O glaciar Ventina na Itália torna-se impossível de medir por métodos tradicionais devido às mudanças climáticas.

O glaciar Ventina, um dos mais extensos do norte da Lombardia, Itália, sofreu um nível de derretimento acelerado que os geólogos já não conseguem aplicar os métodos de medição usados por mais de 130 anos.

As estacas de referência, usadas desde 1895 para registrar o recuo anual da frente do glaciar, ficaram enterradas sob escombros e deslizamentos de rochas, gerando um terreno instável e inacessível para o trabalho de campo.

Drones e teledetecção: novas ferramentas para uma crise sem precedentes

Diante da impossibilidade de continuar com medições presenciais, o Serviço Glaciológico da Lombardia anunciou que irá recorrer a tecnologias de observação remota, como drones e imagens de satélite, para continuar documentando a retração constante do glaciar.

Essa transição marca uma mudança paradigmática no monitoramento dos glaciares europeus, cada vez mais afetados pelo aquecimento global acelerado.

Mais de 1,7 quilômetros perdidos: um sinal do colapso climático

O glaciar Ventina está diminuindo a um ritmo alarmante, com quase meio quilômetro perdido desde 2021.

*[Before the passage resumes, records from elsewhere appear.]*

/-! `State.modLanes`. -/

@[simp] theorem State.modLanes_rail (s : State) (i co : Nat) (m : BitVec 32) (f : Fin 32 → Thread → Thread) : (s.modLanes i co m f).rail = s.rail := rfl
@[simp] theorem State.modLanes_time (s : State) (i co : Nat) (m : BitVec 32) (f : Fin 32 → Thread → Thread) : (s.modLanes i co m f).time = s.time := rfl
@[simp] theorem State.modLanes_tick (s : State) (i co : Nat) (m : BitVec 32) (f : Fin 32 → Thread → Thread) : (s.modLanes i co m f).tick = s.tick := rfl
@[simp] theorem State.modLanes_turns (s : State) (i co : Nat) (m : BitVec 32) (f : Fin 32 → Thread → Thread) : (s.modLanes i co m f).turns = s.turns := rfl
@[simp] theorem State.modLanes_cur (s : State) (i co : Nat) (m : BitVec 32) (f : Fin 32 → Thread → Thread) : (s.modLanes i co m f).cur = s.cur := rfl
@[simp] theorem State.modLanes_nextId (s : State) (i co : Nat) (m : BitVec 32) (f : Fin 32 → Thread → Thread) : (s.modLanes i co m f).nextId = s.nextId := rfl
@[simp] theorem State.modLanes_svcRdy (s : State) (i co : Nat) (m : BitVec 32) (f : Fin 32 → Thread → Thread) : (s.modLanes i co m f).svcRdy = s.svcRdy := rfl
@[simp] theorem State.modLanes_rtrRdy (s : State) (i co : Nat) (m : BitVec 32) (f : Fin 32 → Thread → Thread) : (s.modLanes i co m f).rtrRdy = s.rtrRdy := rfl
@[simp] theorem State.modLanes_slRdy (s : State) (i co : Nat) (m : BitVec 32) (f : Fin 32 → Thread → Thread) : (s.modLanes i co m f).slRdy = s.slRdy := rfl
@[simp] theorem State.modLanes_chRdy (s : State) (i co : Nat) (m : BitVec 32) (f : Fin 32 → Thread → Thread) : (s.modLanes i co m f).chRdy = s.chRdy := rfl
@[simp] theorem State.modLanes_clRdy (s : State) (i co : Nat) (m : BitVec 32) (f : Fin 32 → Thread → Thread) : (s.modLanes i co m f).clRdy = s.clRdy := rfl
@[simp] theorem State.modLanes_hpRdy (s : State) (i co : Nat) (m : BitVec 32) (f : Fin 32 → Thread → Thread) : (s.modLanes i co m f).hpRdy = s.hpRdy := rfl
@[simp] theorem State.modLanes_fpRdy (s : State) (i co : Nat) (m : BitVec 32) (f : Fin 32 → Thread → Thread) : (s.modLanes i co m f).fpRdy = s.fpRdy := rfl
@[simp] theorem State.modLanes_ksRdy (s : State) (i co : Nat) (m : BitVec 32) (f : Fin 32 → Thread → Thread) : (s.modLanes i co m f).ksRdy = s.ksRdy := rfl
@[simp] theorem State.modLanes_failed (s : State) (i co : Nat) (m : BitVec 32) (f : Fin 32 → Thread → Thread) : (s.modLanes i co m f).failed = s.failed := rfl
@[simp] theorem State.modLanes_fenced (s : State) (i co : Nat) (m : BitVec 32) (f : Fin 32 → Thread → Thread) : (s.modLanes i co m f).fenced = s.fenced := rfl
@[simp] theorem State.modLanes_fencedRtr (s : State) (i co : Nat) (m : BitVec 32) (f : Fin 32 → Thread → Thread) : (s.modLanes i co m f).fencedRtr = s.fencedRtr := rfl
@[simp] theorem State.modLanes_zoneBad (s : State) (i co : Nat) (m : BitVec 32) (f : Fin 32 → Thread → Thread) : (s.modLanes i co m f).zoneBad = s.zoneBad := rfl
@[simp] theorem State.modLanes_zonecur (s : State) (i co : Nat) (m : BitVec 32) (f : Fin 32 → Thread → Thread) : (s.modLanes i co m f).zonecur = s.zonecur := rfl
@[simp] theorem State.modLanes_pkgpwr (s : State) (i co : Nat) (m : BitVec 32) (f : Fin 32 → Thread → Thread) : (s.modLanes i co m f).pkgpwr = s.pkgpwr := rfl
@[simp] theorem State.modLanes_overAt (s : State) (i co : Nat) (m : BitVec 32) (f : Fin 32 → Thread → Thread) : (s.modLanes i co m f).overAt = s.overAt := rfl
@[simp] theorem State.modLanes_mem (s : State) (i co : Nat) (m : BitVec 32) (f : Fin 32 → Thread → Thread) : (s.modLanes i co m f).mem = s.mem := rfl
@[simp] theorem State.modLanes_memPz (s : State) (i co : Nat) (m : BitVec 32) (f : Fin 32 → Thread → Thread) : (s.modLanes i co m f).memPz = s.memPz := rfl
@[simp] theorem State.modLanes_marks (s : State) (i co : Nat) (m : BitVec 32) (f : Fin 32 → Thread → Thread) : (s.modLanes i co m f).marks = s.marks := rfl
@[simp] theorem State.modLanes_own (s : State) (i co : Nat) (m : BitVec 32) (f : Fin 32 → Thread → Thread) : (s.modLanes i co m f).own = s.own := rfl
@[simp] theorem State.modLanes_areas (s : State) (i co : Nat) (m : BitVec 32) (f : Fin 32 → Thread → Thread) : (s.modLanes i co m f).areas = s.areas := rfl
@[simp] theorem State.modLanes_acqWait (s : State) (i co : Nat) (m : BitVec 32) (f : Fin 32 → Thread → Thread) : (s.modLanes i co m f).acqWait = s.acqWait := rfl
@[simp] theorem State.modLanes_slices (s : State) (i co : Nat) (m : BitVec 32) (f : Fin 32 → Thread → Thread) : (s.modLanes i co m f).slices = s.slices := rfl
@[simp] theorem State.modLanes_routers (s : State) (i co : Nat) (m : BitVec 32) (f : Fin 32 → Thread → Thread) : (s.modLanes i co m f).routers = s.routers := rfl
@[simp] theorem State.modLanes_clusters (s : State) (i co : Nat) (m : BitVec 32) (f : Fin 32 → Thread → Thread) : (s.modLanes i co m f).clusters = s.clusters := rfl
@[simp] theorem State.modLanes_parts (s : State) (i co : Nat) (m : BitVec 32) (f : Fin 32 → Thread → Thread) : (s.modLanes i co m f).parts = s.parts := rfl
@[simp] theorem State.modLanes_incs (s : State) (i co : Nat) (m : BitVec 32) (f : Fin 32 → Thread → Thread) : (s.modLanes i co m f).incs = s.incs := rfl
@[simp] theorem State.modLanes_liveTags (s : State) (i co : Nat) (m : BitVec 32) (f : Fin 32 → Thread → Thread) : (s.modLanes i co m f).liveTags = s.liveTags := rfl
@[simp] theorem State.modLanes_leftCells (s : State) (i co : Nat) (m : BitVec 32) (f : Fin 32 → Thread → Thread) : (s.modLanes i co m f).leftCells = s.leftCells := rfl
@[simp] theorem State.modLanes_grids (s : State) (i co : Nat) (m : BitVec 32) (f : Fin 32 → Thread → Thread) : (s.modLanes i co m f).grids = s.grids := rfl
@[simp] theorem State.modLanes_reqs (s : State) (i co : Nat) (m : BitVec 32) (f : Fin 32 → Thread → Thread) : (s.modLanes i co m f).reqs = s.reqs := rfl
@[simp] theorem State.modLanes_pends (s : State) (i co : Nat) (m : BitVec 32) (f : Fin 32 → Thread → Thread) : (s.modLanes i co m f).pends = s.pends := rfl
@[simp] theorem State.modLanes_toks (s : State) (i co : Nat) (m : BitVec 32) (f : Fin 32 → Thread → Thread) : (s.modLanes i co m f).toks = s.toks := rfl
@[simp] theorem State.modLanes_fab (s : State) (i co : Nat) (m : BitVec 32) (f : Fin 32 → Thread → Thread) : (s.modLanes i co m f).fab = s.fab := rfl
@[simp] theorem State.modLanes_txnHold (s : State) (i co : Nat) (m : BitVec 32) (f : Fin 32 → Thread → Thread) : (s.modLanes i co m f).txnHold = s.txnHold := rfl
@[simp] theorem State.modLanes_streamSeq (s : State) (i co : Nat) (m : BitVec 32) (f : Fin 32 → Thread → Thread) : (s.modLanes i co m f).streamSeq = s.streamSeq := rfl
@[simp] theorem State.modLanes_replays (s : State) (i co : Nat) (m : BitVec 32) (f : Fin 32 → Thread → Thread) : (s.modLanes i co m f).replays = s.replays := rfl
@[simp] theorem State.modLanes_linkKey (s : State) (i co : Nat) (m : BitVec 32) (f : Fin 32 → Thread → Thread) : (s.modLanes i co m f).linkKey = s.linkKey := rfl
@[simp] theorem State.modLanes_portDrop (s : State) (i co : Nat) (m : BitVec 32) (f : Fin 32 → Thread → Thread) : (s.modLanes i co m f).portDrop = s.portDrop := rfl
@[simp] theorem State.modLanes_portTag (s : State) (i co : Nat) (m : BitVec 32) (f : Fin 32 → Thread → Thread) : (s.modLanes i co m f).portTag = s.portTag := rfl
@[simp] theorem State.modLanes_egress (s : State) (i co : Nat) (m : BitVec 32) (f : Fin 32 → Thread → Thread) : (s.modLanes i co m f).egress = s.egress := rfl
@[simp] theorem State.modLanes_seen (s : State) (i co : Nat) (m : BitVec 32) (f : Fin 32 → Thread → Thread) : (s.modLanes i co m f).seen = s.seen := rfl
@[simp] theorem State.modLanes_windows (s : State) (i co : Nat) (m : BitVec 32) (f : Fin 32 → Thread → Thread) : (s.modLanes i co m f).windows = s.windows := rfl
@[simp] theorem State.modLanes_inbound (s : State) (i co : Nat) (m : BitVec 32) (f : Fin 32 → Thread → Thread) : (s.modLanes i co m f).inbound = s.inbound := rfl
@[simp] theorem State.modLanes_hostReqs (s : State) (i co : Nat) (m : BitVec 32) (f : Fin 32 → Thread → Thread) : (s.modLanes i co m f).hostReqs = s.hostReqs := rfl
@[simp] theorem State.modLanes_reserves (s : State) (i co : Nat) (m : BitVec 32) (f : Fin 32 → Thread → Thread) : (s.modLanes i co m f).reserves = s.reserves := rfl
@[simp] theorem State.modLanes_checks (s : State) (i co : Nat) (m : BitVec 32) (f : Fin 32 → Thread → Thread) : (s.modLanes i co m f).checks = s.checks := rfl
@[simp] theorem State.modLanes_hostOut (s : State) (i co : Nat) (m : BitVec 32) (f : Fin 32 → Thread → Thread) : (s.modLanes i co m f).hostOut = s.hostOut := rfl
@[simp] theorem State.modLanes_hostIn (s : State) (i co : Nat) (m : BitVec 32) (f : Fin 32 → Thread → Thread) : (s.modLanes i co m f).hostIn = s.hostIn := rfl
@[simp] theorem State.modLanes_msixOut (s : State) (i co : Nat) (m : BitVec 32) (f : Fin 32 → Thread → Thread) : (s.modLanes i co m f).msixOut = s.msixOut := rfl
@[simp] theorem State.modLanes_fabOut (s : State) (i co : Nat) (m : BitVec 32) (f : Fin 32 → Thread → Thread) : (s.modLanes i co m f).fabOut = s.fabOut := rfl
@[simp] theorem State.modLanes_doeOut (s : State) (i co : Nat) (m : BitVec 32) (f : Fin 32 → Thread → Thread) : (s.modLanes i co m f).doeOut = s.doeOut := rfl
@[simp] theorem State.modLanes_bar0Out (s : State) (i co : Nat) (m : BitVec 32) (f : Fin 32 → Thread → Thread) : (s.modLanes i co m f).bar0Out = s.bar0Out := rfl
@[simp] theorem State.modLanes_svcLog (s : State) (i co : Nat) (m : BitVec 32) (f : Fin 32 → Thread → Thread) : (s.modLanes i co m f).svcLog = s.svcLog := rfl
@[simp] theorem State.modLanes_mgmtOut (s : State) (i co : Nat) (m : BitVec 32) (f : Fin 32 → Thread → Thread) : (s.modLanes i co m f).mgmtOut = s.mgmtOut := rfl
@[simp] theorem State.modLanes_mr (s : State) (i co : Nat) (m : BitVec 32) (f : Fin 32 → Thread → Thread) : (s.modLanes i co m f).mr = s.mr := rfl
@[simp] theorem State.modLanes_lifecycle (s : State) (i co : Nat) (m : BitVec 32) (f : Fin 32 → Thread → Thread) : (s.modLanes i co m f).lifecycle = s.lifecycle := rfl
@[simp] theorem State.modLanes_chal (s : State) (i co : Nat) (m : BitVec 32) (f : Fin 32 → Thread → Thread) : (s.modLanes i co m f).chal = s.chal := rfl
@[simp] theorem State.modLanes_latchV (s : State) (i co : Nat) (m : BitVec 32) (f : Fin 32 → Thread → Thread) : (s.modLanes i co m f).latchV = s.latchV := rfl
@[simp] theorem State.modLanes_latchW (s : State) (i co : Nat) (m : BitVec 32) (f : Fin 32 → Thread → Thread) : (s.modLanes i co m f).latchW = s.latchW := rfl
@[simp] theorem State.modLanes_latchM (s : State) (i co : Nat) (m : BitVec 32) (f : Fin 32 → Thread → Thread) : (s.modLanes i co m f).latchM = s.latchM := rfl
@[simp] theorem State.modLanes_latched (s : State) (i co : Nat) (m : BitVec 32) (f : Fin 32 → Thread → Thread) : (s.modLanes i co m f).latched = s.latched := rfl
@[simp] theorem State.modLanes_colds (s : State) (i co : Nat) (m : BitVec 32) (f : Fin 32 → Thread → Thread) : (s.modLanes i co m f).colds = s.colds := rfl
@[simp] theorem State.modLanes_debugPort (s : State) (i co : Nat) (m : BitVec 32) (f : Fin 32 → Thread → Thread) : (s.modLanes i co m f).debugPort = s.debugPort := rfl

Desde o início das medições no século XIX, o glaciar perdeu 1,7 quilômetros de comprimento, e apenas na última década recuou 431 metros, quase metade dessa perda ocorreu desde 2021.

Esse ritmo de degelo representa uma aceleração crítica que reflete o impacto direto do aumento de temperaturas e a diminuição das nevadas invernais.

glaciar Ventina
Preocupa a situação do glaciar Ventina

Os Alpes italianos: epicentro do aquecimento na Europa

Segundo o Serviço Glaciológico, os Alpes constituem um ponto quente climático, com um aumento de temperatura que dobra a média mundial desde a era pré-industrial.

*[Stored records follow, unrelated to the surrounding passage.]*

theorem usedRegs_keeps (x : Slot) (wide : Bool) (v : Vector R32 64) (r : Fin 64) (h : writesReg x.o x.f wide r.val = false) :
    (x.usedRegs v)[r] = v[r] := by
  unfold writesReg at h
  simp only [Bool.or_eq_false_iff] at h
  unfold Slot.usedRegs
  rw [lastUse_keeps _ _ _ _ h.2, lastUse_keeps _ _ _ _ h.1.2, lastUse_keeps _ _ _ _ h.1.1.2]

theorem writeV_at (v : Vector R32 64) (d : Fin 64) (wide : Bool) (x : Val) :
    (writeV v d.val wide x)[d] = { v := x.v.extractLsb' 0 32, p := x.p } := by
  unfold writeV setV
  simp only
  split
  · rw [setIfInBounds_getElem, if_neg (by omega), setIfInBounds_getElem, if_pos rfl]
  · rw [setIfInBounds_getElem, if_pos rfl]

theorem writeV_next (v : Vector R32 64) (d n : Fin 64) (x : Val) (h : n.val = d.val + 1) :
    (writeV v d.val true x)[n] = { v := x.v.extractLsb' 32 32, p := x.p } := by
  unfold writeV setV
  simp only [if_true]
  rw [setIfInBounds_getElem, if_pos h.symm]

theorem writeV_keeps (v : Vector R32 64) (d r : Fin 64) (wide : Bool) (x : Val)
    (h : (decide (r.val = d.val) || (wide && decide (r.val = d.val + 1))) = false) : (writeV v d.val wide x)[r] = v[r] := by
  simp only [Bool.or_eq_false_iff, decide_eq_false_iff_not, Bool.and_eq_false_iff] at h
  unfold writeV setV
  simp only
  split
  · rename_i hw
    have h2 : ¬ r.val = d.val + 1 := by
      rcases h.2 with h2 | h2
      · simp [hw] at h2
      · exact h2
    rw [setIfInBounds_getElem, if_neg (by omega), setIfInBounds_getElem, if_neg (by omega)]
  · rw [setIfInBounds_getElem, if_neg (by omega)]

theorem writeS_at (v : Vector R32 96) (d : Fin 96) (wide : Bool) (x : Val) :
    (writeS v d.val wide x)[d] = { v := x.v.extractLsb' 0 32, p := x.p } := by
  unfold writeS
  simp only
  split
  · rw [setIfInBounds_getElem, if_neg (by omega), setIfInBounds_getElem, if_pos rfl]
  · rw [setIfInBounds_getElem, if_pos rfl]

theorem writeS_next (v : Vector R32 96) (d n : Fin 96) (x : Val) (h : n.val = d.val + 1) :
    (writeS v d.val true x)[n] = { v := x.v.extractLsb' 32 32, p := x.p } := by
  unfold writeS
  simp only [if_true]
  rw [setIfInBounds_getElem, if_pos h.symm]

theorem writeS_keeps (v : Vector R32 96) (d r : Fin 96) (wide : Bool) (x : Val)
    (h : (decide (r.val = d.val) || (wide && decide (r.val = d.val + 1))) = false) : (writeS v d.val wide x)[r] = v[r] := by
  simp only [Bool.or_eq_false_iff, decide_eq_false_iff_not, Bool.and_eq_false_iff] at h
  unfold writeS
  simp only
  split
  · rename_i hw
    have h2 : ¬ r.val = d.val + 1 := by
      rcases h.2 with h2 | h2
      · simp [hw] at h2
      · exact h2
    rw [setIfInBounds_getElem, if_neg (by omega), setIfInBounds_getElem, if_neg (by omega)]
  · rw [setIfInBounds_getElem, if_neg (by omega)]

theorem pushQ_head (q : List QEnt) (e : QEnt) : (pushQ q e).head? = some e := by
  unfold pushQ
  simp only [List.take_succ_cons, lmod]
  rfl

/-! Threads. -/

/-- What a slot may change of a thread: v and k registers, queue and time latch. -/
def ThreadKeeps (a b : Thread) : Prop := b = { a with v := b.v, q := b.q, k := b.k, latch := b.latch }

theorem placeResult_keeps (f : Fields) (wide : Bool) (x : Val) (th : Thread) : ThreadKeeps th (placeResult f wide x th) := by
  unfold placeResult ThreadKeeps
  split <;> rfl

theorem placePassive_keeps (f : Fields) (wide : Bool) (th : Thread) :
    placePassive f wide th = { th with q := (placePassive f wide th).q } := by
  unfold placePassive
  split <;> rfl

theorem threadAfter_keeps (x : Slot) (res : Placed) (i : Fin 32) (th : Thread) : ThreadKeeps th (threadAfter x res i th) := by
  unfold threadAfter
  split
  · simp only
    split
    · rfl
    · have h := placeResult_keeps x.f ‹Bool› (‹Vector Val 32›[i]) { th with
        v := lastUse x.f.c (SrcSpec.span (opSpec x.o x.f).c) (lastUse x.f.b (SrcSpec.span (opSpec x.o x.f).b)
          (lastUse x.f.a (SrcSpec.span (opSpec x.o x.f).a) th.v)), latch := x.lat[i] }
      unfold ThreadKeeps at h ⊢
      rw [h]
    · split <;> rfl
  · split
    · rfl
    · rw [placePassive_keeps]; rfl
    · rw [placePassive_keeps]; rfl

theorem threadAfter_passive {x : Slot} {res : Placed} {i : Fin 32} {th : Thread} (h : x.ex.getLsbD i.val = false) :
    (threadAfter x res i th).v = th.v ∧ (threadAfter x res i th).k = th.k ∧ (threadAfter x res i th).latch = th.latch := by
  unfold threadAfter
  rw [if_neg (by rw [h]; simp)]
  split
  · exact ⟨rfl, rfl, rfl⟩
  · rw [placePassive_keeps]; exact ⟨rfl, rfl, rfl⟩
  · rw [placePassive_keeps]; exact ⟨rfl, rfl, rfl⟩

theorem threadAfter_now {x : Slot} {wide : Bool} {vals : Vector Val 32} {i : Fin 32} {th : Thread} (h : x.ex.getLsbD i.val = true) :
    threadAfter x (.now wide vals) i th = placeResult x.f wide vals[i] { th with v := x.usedRegs th.v, latch := x.lat[i] } := by
  unfold threadAfter
  rw [if_pos h]
  rfl

theorem threadAfter_none {x : Slot} {i : Fin 32} {th : Thread} (h : x.ex.getLsbD i.val = true) :
    threadAfter x .none i th = { th with v := x.usedRegs th.v, latch := x.lat[i] } := by
  unfold threadAfter
  rw [if_pos h]
  rfl

/-- The width of a result in registers, as a frame counts it. -/
def Placed.isWide : Placed → Bool
  | .none => false
  | .now w _ | .late _ w => w

theorem threadAfter_v (x : Slot) (res : Placed) (i : Fin 32) (th : Thread) (r : Fin 64)
    (h : writesReg x.o x.f res.isWide r.val = false) : (threadAfter x res i th).v[r] = th.v[r] := by
  by_cases he : x.ex.getLsbD i.val = true
  · have hu := usedRegs_keeps x res.isWide th.v r h
    unfold threadAfter
    rw [if_pos he]
    simp only
    split
    · exact hu
    · rename_i wide vals
      unfold placeResult
      split
      · rename_i d hd
        have h2 : (decide (r.val = d.val) || (wide && decide (r.val = d.val + 1))) = false := by
          unfold writesReg at h
          rw [hd] at h
          simp only [Bool.or_eq_false_iff, Placed.isWide] at h ⊢
          exact h.1.1.1
        exact (writeV_keeps _ d r wide _ h2).trans hu
      · exact hu
      · exact hu
      · exact hu
    · split <;> exact hu
  · rw [(threadAfter_passive (Bool.eq_false_iff.2 he)).1]

theorem threadAfter_k (x : Slot) (res : Placed) (i : Fin 32) (th : Thread) (r : Fin 8) (h : x.f.dst ≠ .k r) :
    (threadAfter x res i th).k[r] = th.k[r] := by
  by_cases he : x.ex.getLsbD i.val = true
  · unfold threadAfter
    rw [if_pos he]
    simp only
    split
    · rfl
    · unfold placeResult
      split
      · rfl
      · rename_i d hd
        simp only
        rw [setIfInBounds_getElem, if_neg]
        intro e
        exact h (by rw [hd, Fin.ext e])
      · rfl
      · rfl
    · split <;> rfl
  · rw [(threadAfter_passive (Bool.eq_false_iff.2 he)).2.1]

/-! Cohorts. -/

theorem uniformAfter_threads (x : Slot) (res : Placed) (h : Cohort) : (uniformAfter x res h).threads = h.threads := by
  unfold uniformAfter
  split <;> rfl

theorem mapThreads_getElem (h : Cohort) (g : Fin 32 → Thread → Thread) (i : Fin 32) :
    (h.mapThreads g).threads[i] = g i h.threads[i] := by
  unfold Cohort.mapThreads
  simp only
  show (Vector.ofFn _)[i.val] = _
  rw [Vector.getElem_ofFn]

Essa tendência tem provocado a perda de mais de 64% do volume glaciar alpino, afetando não apenas a paisagem, mas também o equilíbrio hídrico e a biodiversidade de montanha.

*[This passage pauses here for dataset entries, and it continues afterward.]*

-- ==== Sys2Proof/Laws/Jobs.lean ====
section
/-!
SUPPORT. Sys2Proof/Laws/Jobs.lean: posts, ends and cancellations of jobs, launches, seal contexts and register writes keep the
cohorts and the canonical form of memory.
-/

namespace Sys2Proof.Machine

theorem forL_congr {α β : Type} {l : List α} {y : β} {f g : α → β → β} (h : ∀ a ∈ l, ∀ z, f a z = g a z) :
    forL l y f = forL l y g := by
  induction l generalizing y with
  | nil => rfl
  | cons a r ih =>
    rw [forL_cons, forL_cons, h a (List.mem_cons_self ..)]
    exact ih fun b hb => h b (List.mem_cons_of_mem _ hb)

theorem stays_reuseSlot (s : State) (p slot : Nat) (mx : Bool) : Stays s (s.reuseSlot p slot mx) :=
  stays_smMap _ _ fun k c => by split <;> rfl

theorem stays_ite_fst {β : Type} {c : Prop} [Decidable c] {s : State} {t u : State × β} (h : Stays s t.1) (k : Stays s u.1) :
    Stays s (if c then t else u).1 := by
  split
  · exact h
  · exact k

theorem stays_cpOffer (s : State) (x : Slot) (lane : Nat) (k : CpKind) (peer : Nat) (d : List W64) :
    Stays s (s.cpOffer x lane k peer d).1 := by
  unfold State.cpOffer
  split
  · simp only
    split
    · exact .refl s
    · split
      · exact .refl s
      · split
        · exact .refl s
        · split
          · refine Stays.trans ?_ (stays_modThread ..)
            exact ((stays_fresh s).trans (stays_reuseSlot ..)).trans (stays_modCluster ..)
          · exact ((stays_fresh s).trans (stays_reuseSlot ..)).trans (stays_modCluster ..)
  · exact .refl s

theorem stays_mxPlaceOne (x : Slot) (lane : Nat) (k : MxKind) (d : List W64) (tw ord : Nat) (l : List (Nat × Nat))
    (y : Nat × Nat × Crew) (a : State × W64) : Stays a.1 (mxPlaceOne x lane k d tw ord l y a).1 :=
  (stays_reuseSlot ..).trans (stays_modCluster ..)

theorem stays_forL_fst {α β : Type} (l : List α) (y : State × β) (g : α → State × β → State × β)
    (h : ∀ x y, Stays y.1 (g x y).1) : Stays y.1 (forL l y g).1 := by
  induction l generalizing y with
  | nil => exact .refl y.1
  | cons x r ih => exact (h x y).trans (ih (g x y))

theorem stays_mxOffer (s : State) (x : Slot) (lane : Nat) (k : MxKind) (d : List W64) :
    Stays s (s.mxOffer x lane k d).1 := by
  unfold State.mxOffer
  split
  · simp only
    split
    · exact .refl s
    · split
      · exact .refl s
      · split
        · exact .refl s
        · have h := fun l tw preds => (stays_fresh s).trans (stays_forL_fst l (s.fresh, (0 : W64))
            (mxPlaceOne x lane k d tw s.nextId preds) fun a z => stays_mxPlaceOne ..)
          split
          · exact (h _ _ _).trans (stays_modThread ..)
          · exact h _ _ _
  · exact .refl s

theorem stays_unbindLane (s : State) (cid : Nat) (a : Val) : Stays s (s.unbindLane cid a).1 := by
  unfold State.unbindLane
  refine stays_ite_fst (.refl s) ?_
  split
  · exact stays_modCrew _ _ _ fun _ => rfl
  · exact .refl s

theorem stays_finishCancel (s : State) (l : List (Nat × Nat)) (v : Nat) : Stays s (s.finishCancel l v) :=
  stays_forL _ _ _ fun _ _ => stays_resultLane ..

theorem stays_setBar (s : State) (c : Crew) (i : Nat) (b : BarObj) : Stays s (s.setBar c i b) :=
  ⟨fun _ _ => live_setBar .., memWrite_wf⟩

theorem stays_barAdd (s : State) (cid i n : Nat) : Stays s (s.barAdd cid i n) := by
  unfold State.barAdd
  split
  · exact .refl s
  · split
    · exact .refl s
    · simp only
      split
      · split
        · refine Stays.trans ?_ (stays_modCrew _ _ _ fun _ => rfl)
          exact stays_modCrew _ _ _ fun _ => rfl
        · refine Stays.trans ?_ (stays_setBar ..)
          exact stays_modCrew _ _ _ fun _ => rfl
      · exact stays_fatal ..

Verões extremos e neve insuficiente: o novo ciclo de desequilíbrio

Historicamente, os glaciares derretiam parcialmente no verão, alimentando rios e riachos. No entanto, os verões cada vez mais quentes já não permitem que a camada de neve invernal sobreviva até o final da temporada.

“Para que o glaciar se mantenha em equilíbrio, deve conservar parte dessa neve. E isso está ocorrendo cada vez com menos frequência”, explicou Andrea Toffaletti, membro do Serviço Glaciológico.

Um fenômeno global: o derretimento se acelera em todo o planeta

Um estudo publicado pela revista Nature em fevereiro revelou que os glaciares do mundo perderam gelo a um ritmo de 255.000 bilhões de toneladas anuais entre 2000 e 2011.

Na década seguinte, esse número acelerou para 346.000 bilhões de toneladas por ano, evidenciando uma tendência global de colapso glaciar com consequências ambientais, sociais e econômicas cada vez mais graves.